Records from a dataset:
· · · · · · ·

/-- The messages of one output row (R390, R391, Table 9-7): parts of whole blocks. -/
def State.expertRow (s : State) (o : Op) (row : Nat) : List Msg :=
  let i := o.iss
  let a := i.tda
  let t : W64 := BitVec.ofNat 64 (leNat (bufBytes o.buf (i.tagOf row) 8))
  let mx := fmtMx a.fmt
  let n := 4096 / (4 * a.b + b2n mx)
  let bytes := rowBuf a o.buf row
  let scales := rowScales a o.buf row
  (chunks n (a.rowBlocks + 1) (List.range a.rowBlocks)).map fun bs =>
    let k := bs.headD 0
    let len := min (bs.length * 4 * a.b) (a.rowBytes - k * 4 * a.b)
    let data := slice bytes (k * 4 * a.b) len ++ (if mx then slice scales k bs.length else [])
    let arg : W64 := bf 64 26 0 (fld t 26 0) ||| bf 64 29 28 (fld t 36 35) ||| bf 64 32 30 (fld t 34 32) ||| bf 64 35 33 s.inst.toNat |||
      bf 64 42 37 a.fmt ||| bf 64 55 43 k ||| bf 64 63 56 (fld t 47 40)
    s.mkMsg 0x12 i.stream i.tc (fld t 31 28) o.tag arg data (bs.any fun b => blockBad a o.buf row b)

/-- The collector that a return goes to. -/
def collectorOf (m : Msg) : Nat × BitVec 3 := (m.dst.toNat, rinstOf m)

/-- LAST on the last message toward each collector. -/
def markLastHv : List Msg → List Msg
  | [] => []
  | m :: ms =>
    { m with arg := if ms.any fun k => collectorOf k == collectorOf m then m.arg else setFld m.arg 36 36 1 } :: markLastHv ms

/-- A phase of a COMBINE SEND whose reads are in: the count words, then tags and rows. -/
def State.cmbSendNext (s : State) (o : Op) : State :=
  if 0 < o.rdLeft then s
  else
    let i := o.iss
    match o.phase with
    | .header =>
      let rows := i.validRows o.buf
      let bad := i.regions.any fun r => bufBad o.buf (i.countWord r) 4
      if rows.isEmpty then
        s.setOp { o with phase := .result, sends := false, buf := [], psn := o.psn || bad, doneAt := some (s.now + 2) }
      else
        let s := s.setOp { o with phase := .src, psn := o.psn || bad, moves := rows.map fun r => (r, r) }
        let s := s.each rows fun s r => s.opRead o.tag (i.tagOf r) 8
        s.each rows fun s r => s.readRows o.tag i.tda r 1
    | .src =>
      let rows := (o.moves.map (·.1)).filter fun r => !bufBad o.buf (i.tagOf r) 8
      let msgs := markLastHv (rows.flatMap (s.expertRow o ·))
      let await := ((msgs.map collectorOf).eraseDups).map (·.1)
      (s.setOp { o with msgs := msgs, sends := !msgs.isEmpty, phase := .result, buf := [], await := await, since := s.now,
                        psn := o.psn || decide (rows.length < o.moves.length) || msgs.any (·.poison) }).opCheck o.tag
    | _ => s

/-- A COMBINE SEND begins with its count words. -/
def startCmbSend (s : State) (tag : Nat) (i : Iss) : State :=
  let s := (s.readMap.takeTag (newOp s tag i .header)).updOp tag fun o => { o with sends := true }
  if i.regions.isEmpty then s.updOp tag fun o => { o with phase := .result, sends := false, doneAt := some (s.now + 2) }
  else s.each i.regions fun s r => s.opRead tag (i.countWord r) 4

/-! ## COMBINE COLLECT (R393 to R400) -/

/-- DSLOT of COMBINE. -/
def Iss.cmbSlot (i : Iss) : Nat := fld i.ra 9 8
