/-- The test wrapper, which works also while reset is held: each instruction selects its register, and CFG_ACCESS reads or writes the window as
the port does, or waits for the release of reset. What comes into the bypass bit and the boundary cells, and the level of tst_wso, are free (the
model's choice, log entry 29); the form of CFG_ACCESS's answer is its reading (log entry 49), and the width of DWELL too (log entry 28). -/
def Obligations.WrapperResults : Prop :=
  ∀ s : State,
    (∃ b o, exec .wsBypass s = .next { s with free := s.free + 3, bist := { s.bist with wir := 0x00, bypass := b, wso := o } }) ∧
    (∃ c o, exec .wsExtest s = .next { s with free := s.free + 3, bist := { s.bist with wir := 0x01, cells := c, wso := o } }) ∧
    (∃ c o, exec .wsIntest s = .next { s with free := s.free + 3, bist := { s.bist with wir := 0x02, cells := c, wso := o } }) ∧
    (∀ dr, s.inReset = true → exec (.cfgAccess dr) s = .next
      { s with bist := { s.bist with wir := 0x08, dr := dr &&& 0x7FFFFFFFFFFFFFFF, wait := some dr } }) ∧
    (∀ dr, s.inReset = false → bit dr 20 = true → ∃ t, exec (.cfgAccess dr) s = .next t ∧
      fld t.bist.dr 20 0 = fld dr 20 0 ∧ fld t.bist.dr 52 21 = 0 ∧ bit t.bist.dr 63 = true ∧ t.bist.wait = none ∧
      (let o := fld dr 19 0 / 4 * 4
       let d := BitVec.ofNat 32 (fld dr 52 21)
       ∀ r, regRow (modules s.member) o = some r → r.half = 0 → r.rws = 0 → merges o = false → s.seq.stopReq = none → s.hits = [] →
        ({ s with portRd := none, portWr := none, bist := { s.bist with wir := 0x08 } } : State).writeSpecial o d = none →
        o < 0x30400 ∨ 0x30600 ≤ o → o ≠ 0x20008 → o ≠ 0x90000 →
        t.rg o = (((s.rg o &&& ~~~(d &&& r.w1c)) &&& ~~~r.rw) ||| (limited s.member o d &&& r.rw)) ∧ (∀ k, k ≠ o → t.rg k = s.rg k) ∧
        t.shadow = s.shadow ∧ t.seq = s.seq ∧ t.mods = s.mods)) ∧
    (∀ dr, s.inReset = false → bit dr 20 = false → s.seq.stopReq = none → s.portRd = none → merges (fld dr 19 0 / 4 * 4) = false →
      memWords (fld dr 19 0 / 4 * 4) = [] → ∃ t, exec (.cfgAccess dr) s = .next t ∧ fld t.bist.dr 20 0 = fld dr 20 0 ∧
        fld t.bist.dr 52 21 = (({ s with bist := { s.bist with wir := 0x08 }, portWr := none } : State).viewWord (fld dr 19 0 / 4 * 4)).toNat ∧
        bit t.bist.dr 63 = true ∧ t.bist.wait = none ∧ t.regs = s.regs ∧ t.mods = s.mods) ∧
    (∀ ctrl cfg : W32, bit ctrl 31 = false → ∃ t, exec (.aitRun ctrl cfg) s = .next t ∧ t.bist.wir = 0x09 ∧
      t.rf 0xB0084 3 0 = min (fld cfg 3 0) (maxRate s.member) ∧ t.rf 0xB0084 13 8 = fld cfg 13 8 ∧ t.rf 0xB0084 31 16 = fld cfg 31 16 ∧
      t.rf 0xB0080 0 0 = fld ctrl 0 0 ∧ t.out = s.out ++ [.wrapper [t.rg 0xB0084 ++ t.rg 0xB0080]]) ∧
    (∀ ctrl cfg : W32, bit ctrl 31 = true → s.bist.aitStep = 0 → s.inReset = true ∨ s.trn.st = 0 ∨ s.trn.st = 6 → ∃ t,
      exec (.aitRun ctrl cfg) s = .next t ∧ t.bist.wir = 0x09 ∧ t.bist.aitStep = 1 ∧ t.bist.aitBad = [] ∧
      t.rf 0xB0084 31 16 = fld cfg 31 16 ∧ t.rf 0xB0080 0 0 = fld ctrl 0 0 ∧ t.mods = s.mods) ∧
    (∃ t, exec .aitRead s = .next t ∧ t.bist.wir = 0x0A ∧ t.regs = s.regs ∧
      t.out = s.out ++ [.wrapper (t.aitStatus.setWidth 64 :: (List.range 16).map fun m => s.rg64 (0xB0100 + 8 * m))]) ∧
    (∀ d : W32, bit d 31 = false → ∃ t, exec (.bistRun d) s = .next t ∧ t.bist = { s.bist with wir := 0x0B, wso := t.bist.wso } ∧
      t.out = s.out ++ [.wrapper [(t.viewWord 0xB0028).setWidth 64]]) ∧
    (∀ d : W32, bit d 31 = true → s.blank = false → s.bist.run = none → 0 < fld d 3 0 → fld d 3 0 ≤ 12 → 0 < bistSlices s.member (fld d 3 0) →
      ∃ t, exec (.bistRun d) s = .next t ∧
        t.bist = { s.bist with wir := 0x0B, wso := t.bist.wso, run := some (fld d 3 0), runBegan := s.tick.num, runSlices := [], runFail := [] } ∧
        t.mods = s.mods)
end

· · · · · · ·

• TASK PROMPT: What is needed is each line from the records with the word "inReset" in it.

• COMPLETED EXERCISE:
    (∀ dr, s.inReset = true → exec (.cfgAccess dr) s = .next
    (∀ dr, s.inReset = false → bit dr 20 = true → ∃ t, exec (.cfgAccess dr) s = .next t ∧
    (∀ dr, s.inReset = false → bit dr 20 = false → s.seq.stopReq = none → s.portRd = none → merges (fld dr 19 0 / 4 * 4) = false →
    (∀ ctrl cfg : W32, bit ctrl 31 = true → s.bist.aitStep = 0 → s.inReset = true ∨ s.trn.st = 0 ∨ s.trn.st = 6 → ∃ t,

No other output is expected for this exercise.